(Task description):
From the entries below, retype only the lines from the one with "have hi : t.icache" through the one with "[hd]; exact x.2.2.2⟩", exactly as written.

· · · · · · ·

-- ==== Sys2Proof/Laws/Access.lean ====
section
/-! SUPPORT. What caches, translation and the access primitives can change: AccessStep. -/

namespace Sys2Proof.Machine

variable {α β : Type}

/-! ### Bits of a CP0 register outside a mask -/

theorem Within.zero {m : Word} : Within m 0 := by simp [Within]

theorem Within.or {m a b : Word} (ha : Within m a) (hb : Within m b) : Within m (a ||| b) := by
  unfold Within at *
  have e : (a ||| b) &&& ~~~m = (a &&& ~~~m) ||| (b &&& ~~~m) := by ext i hi; simp [Bool.and_or_distrib_right]
  rw [e, ha, hb]
  simp

theorem Within.and_left {m a b : Word} (ha : Within m a) : Within m (a &&& b) := by
  unfold Within at *
  rw [BitVec.and_assoc, BitVec.and_comm b, ← BitVec.and_assoc, ha]
  simp

theorem Within.and_right {m a b : Word} (hb : Within m b) : Within m (a &&& b) := by
  rw [BitVec.and_comm]; exact hb.and_left

theorem Within.ite {m a b : Word} {c : Bool} (ha : Within m a) (hb : Within m b) : Within m (if c then a else b) := by
  split <;> assumption

theorem Within.setBit {m a : Word} {i : Nat} {b : Bool} (ha : Within m a) (hi : Within m (one i)) : Within m (setBit a i b) := by
  unfold Machine.setBit
  split
  · exact ha.or hi
  · exact ha.and_left

theorem Within.putField {m a v : Word} {lo len : Nat} (ha : Within m a) (hf : Within m (fieldMask lo len)) :
    Within m (putField a lo len v) := ha.and_left.or hf.and_right

/-! ### Access steps -/

/-- `t` comes from `s` by accesses of the core: beyond a bus step, cache lines, the reporting bits of watch and breakpoint
matches, TagLo and DataLo, and the probe registers may differ. -/
structure AccessStep (s t : State) : Prop where
  core : { t.view with mem := s.mem, wbuf := s.wbuf, icache := s.icache, dcache := s.dcache, cp0 := s.cp0, drseg := s.drseg,
                       ejtag := s.ejtag, nmiReq := s.nmiReq, dintReq := s.dintReq, between := s.between } = s.view
  cp0 : { t.cp0 with watchHi := s.cp0.watchHi, cause := s.cp0.cause, tagLo := s.cp0.tagLo, dataLo := s.cp0.dataLo } = s.cp0
  cp0Ok : Cp0Ok s → Cp0Ok t
  storage : StorageOk s → StorageOk t
  wbuf : s.wbuf.length ≤ 16 → t.wbuf.length ≤ 16

theorem AccessStep.refl (s : State) : AccessStep s s := ⟨rfl, rfl, id, id, id⟩

theorem AccessStep.trans {s t u : State} (h : AccessStep s t) (k : AccessStep t u) : AccessStep s u :=
  ⟨(congrArg (fun v : CoreView => ({ v with mem := s.mem, wbuf := s.wbuf, icache := s.icache, dcache := s.dcache, cp0 := s.cp0,
                                            drseg := s.drseg, ejtag := s.ejtag, nmiReq := s.nmiReq,
                                            dintReq := s.dintReq, between := s.between } : CoreView)) k.core).trans h.core,
   (congrArg (fun c : Cp0 => ({ c with watchHi := s.cp0.watchHi, cause := s.cp0.cause, tagLo := s.cp0.tagLo,
                                       dataLo := s.cp0.dataLo } : Cp0)) k.cp0).trans h.cp0,
   fun x => k.cp0Ok (h.cp0Ok x), fun x => k.storage (h.storage x), fun x => k.wbuf (h.wbuf x)⟩

/-- A change of CP0 alone in the reporting registers. -/
theorem AccessStep.setCp0 {s t : State} {c : Cp0} (h : AccessStep s t)
    (hc : { c with watchHi := t.cp0.watchHi, cause := t.cp0.cause, tagLo := t.cp0.tagLo, dataLo := t.cp0.dataLo } = t.cp0)
    (ok : Cp0Ok t → Cp0Ok (t.withCp0 c)) : AccessStep s (t.withCp0 c) :=
  h.trans ⟨rfl, hc, ok, id, id⟩

theorem BusStep.access {s t : State} (h : BusStep s t) : AccessStep s t := by
  have hp : t.params = s.params := congrArg CoreView.params h.core
  have hc : t.cp0 = s.cp0 := congrArg CoreView.cp0 h.core
  have hi : t.icache = s.icache := congrArg CoreView.icache h.core
  have hd : t.dcache = s.dcache := congrArg CoreView.dcache h.core
  refine ⟨?_, by rw [hc], ?_, ?_, h.wbuf⟩
  · exact (congrArg (fun v : CoreView => ({ v with icache := s.icache, dcache := s.dcache, cp0 := s.cp0, drseg := s.drseg }
      : CoreView)) h.core)
  · intro x
    cases x
    constructor <;> (first | rw [hc, hp] | rw [hc]) <;> assumption
  · exact fun x => ⟨h.mem x.1, h.io x.2.1, by rw [hi]; exact x.2.2.1, by rw [hd]; exact x.2.2.2⟩

theorem AccessStep.bus {s t u : State} (h : AccessStep s t) (k : BusStep t u) : AccessStep s u := h.trans k.access

theorem AccessStep.drawn {s t : State} {n : Nat} (h : AccessStep s t) : AccessStep s (t.drawn n) :=
  h.bus (BusStep.refl t).drawn

theorem AccessStep.all {s t : State} {r : Res α} (h : AccessStep s t) (k : r.All (BusStep t)) : r.All (AccessStep s) :=
  k.mono fun _ x => h.bus x

theorem AccessStep.drseg {s t : State} {d : Drseg} (h : AccessStep s t) : AccessStep s { t with drseg := d } :=
  h.trans ⟨rfl, rfl, fun ⟨a, b, c, d, e, f, g, h, i, j, k, l, m, n, o, p, q, r⟩ => ⟨a, b, c, d, e, f, g, h, i, j, k, l, m, n, o, p, q, r⟩,
    id, id⟩

theorem AccessStep.ejtag {s t : State} {e : Ejtag} (h : AccessStep s t) : AccessStep s { t with ejtag := e } :=
  h.trans ⟨rfl, rfl, fun ⟨a, b, c, d, e, f, g, h, i, j, k, l, m, n, o, p, q, r⟩ => ⟨a, b, c, d, e, f, g, h, i, j, k, l, m, n, o, p, q, r⟩,
    id, id⟩

theorem AccessStep.setDline {s t : State} {k : Nat} {l : CacheLine} (h : AccessStep s t) : AccessStep s (t.setDline k l) :=
  h.trans ⟨rfl, rfl, fun ⟨a, b, c, d, e, f, g, h, i, j, k, l, m, n, o, p, q, r⟩ => ⟨a, b, c, d, e, f, g, h, i, j, k, l, m, n, o, p, q, r⟩,
    fun x => ⟨x.1, x.2.1, x.2.2.1, Sparse.wf_set _ _ _ x.2.2.2⟩, id⟩

theorem AccessStep.setIline {s t : State} {k : Nat} {l : CacheLine} (h : AccessStep s t) : AccessStep s (t.setIline k l) :=
  h.trans ⟨rfl, rfl, fun ⟨a, b, c, d, e, f, g, h, i, j, k, l, m, n, o, p, q, r⟩ => ⟨a, b, c, d, e, f, g, h, i, j, k, l, m, n, o, p, q, r⟩,
    fun x => ⟨x.1, x.2.1, Sparse.wf_set _ _ _ x.2.2.1, x.2.2.2⟩, id⟩

/-! ### Caches -/

theorem writeBackDirty_access {s t : State} {set : Nat} {l : CacheLine} (h : AccessStep s t) :
    (writeBackDirty set l t).All (AccessStep s) := by
  unfold writeBackDirty writeBack
  split
  · split
    · exact h.all (coreWriteWords_bus (BusStep.refl t))
    · exact True.intro
  · exact h

theorem cachedAccess_access {s t : State} {pa : Nat} {k : State → Res α} (hk : (k t).All (AccessStep s)) :
    (cachedAccess pa k t).All (AccessStep s) := by
  unfold cachedAccess
  split; exacts [hk, True.intro]

theorem dRefill_access {s t : State} {pa : Nat} (h : AccessStep s t) : (dRefill pa t).All (AccessStep s) :=
  (writeBackDirty_access h.drawn).bind fun _ _ h1 =>
    (h1.all (coreReadWords_bus (BusStep.refl _))).bind fun _ _ h2 => h2.setDline

theorem dLookup_access {s t : State} {pa : Nat} (h : AccessStep s t) : (dLookup pa t).All (AccessStep s) := by
  refine cachedAccess_access ?_
  dsimp only
  split
  · exact h
  · exact dRefill_access h

theorem dcacheRead_access {s t : State} {n pa : Nat} (h : AccessStep s t) : (dcacheRead n pa t).All (AccessStep s) :=
  (dLookup_access h).bind fun _ _ h1 => h1

theorem updateLine_access {s t : State} {key pa : Nat} {bs : List Byte} {d : Bool} (h : AccessStep s t) :
    AccessStep s (updateLine key pa bs d t) := h.setDline

theorem updateHit_access {s t : State} {pa : Nat} {bs : List Byte} (h : AccessStep s t) :
    AccessStep s (updateHit pa bs t) := by
  unfold updateHit
  split; exacts [updateLine_access h, h]

theorem dcacheWrite_access {s t : State} {bs : List Byte} {pa : Nat} {c : BitVec 3} (h : AccessStep s t) :
    (dcacheWrite bs pa c t).All (AccessStep s) := by
  unfold dcacheWrite
  split
  · exact cachedAccess_access ((updateHit_access h).all (coreWrite_bus (BusStep.refl _)))
  · exact (dLookup_access h).bind fun _ _ h1 => updateLine_access h1

theorem iRefill_access {s t : State} {pa : Nat} (h : AccessStep s t) : (iRefill pa t).All (AccessStep s) :=
  (h.all (transferWords_bus (BusStep.refl t).drawn)).bind fun _ _ h1 => h1.setIline

theorem iLookup_access {s t : State} {pa : Nat} (h : AccessStep s t) : (iLookup pa t).All (AccessStep s) := by
  refine cachedAccess_access ?_
  dsimp only
  split
  · exact h
  · exact iRefill_access h

theorem icacheRead_access {s t : State} {pa : Nat} (h : AccessStep s t) : (icacheRead pa t).All (AccessStep s) :=
  (iLookup_access h).bind fun _ _ h1 => h1

/-! ### Translation and watch -/

/-- Translation changes nothing. -/
theorem translate_same {va : Word} {k : Kind} {s : State} : (translate va k s).All (· = s) := by
  unfold translate tlbLookup
  dsimp only
  repeat' split
  all_goals exact rfl

theorem translate_access {s t : State} {va : Word} {k : Kind} (h : AccessStep s t) : (translate va k t).All (AccessStep s) :=
  translate_same.mono fun _ e => e ▸ h

theorem Cp0Ok.watch {s : State} {k : Kind} (h : Cp0Ok s) :
    Cp0Ok (s.withCp0 { s.cp0 with watchHi := setBit s.cp0.watchHi k.watchBit true }) :=
  { h with watchHi := h.watchHi.setBit (by cases k <;> decide) }

theorem watchCheck_access {s t : State} {va : Word} {k : Kind} (h : AccessStep s t) :
    (watchCheck va k t).All (AccessStep s) := by
  unfold watchCheck
  dsimp only
  split
  · split
    · exact h.setCp0 rfl fun x => { x.watch (k := k) with cause := x.cause.setBit (by decide) }
    · exact h.setCp0 rfl fun x => x.watch
  · exact h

· · · · · · ·

(Response to the exercise):
  have hi : t.icache = s.icache := congrArg CoreView.icache h.core
  have hd : t.dcache = s.dcache := congrArg CoreView.dcache h.core
  refine ⟨?_, by rw [hc], ?_, ?_, h.wbuf⟩
  · exact (congrArg (fun v : CoreView => ({ v with icache := s.icache, dcache := s.dcache, cp0 := s.cp0, drseg := s.drseg }
      : CoreView)) h.core)
  · intro x
    cases x
    constructor <;> (first | rw [hc, hp] | rw [hc]) <;> assumption
  · exact fun x => ⟨h.mem x.1, h.io x.2.1, by rw [hi]; exact x.2.2.1, by rw [hd]; exact x.2.2.2⟩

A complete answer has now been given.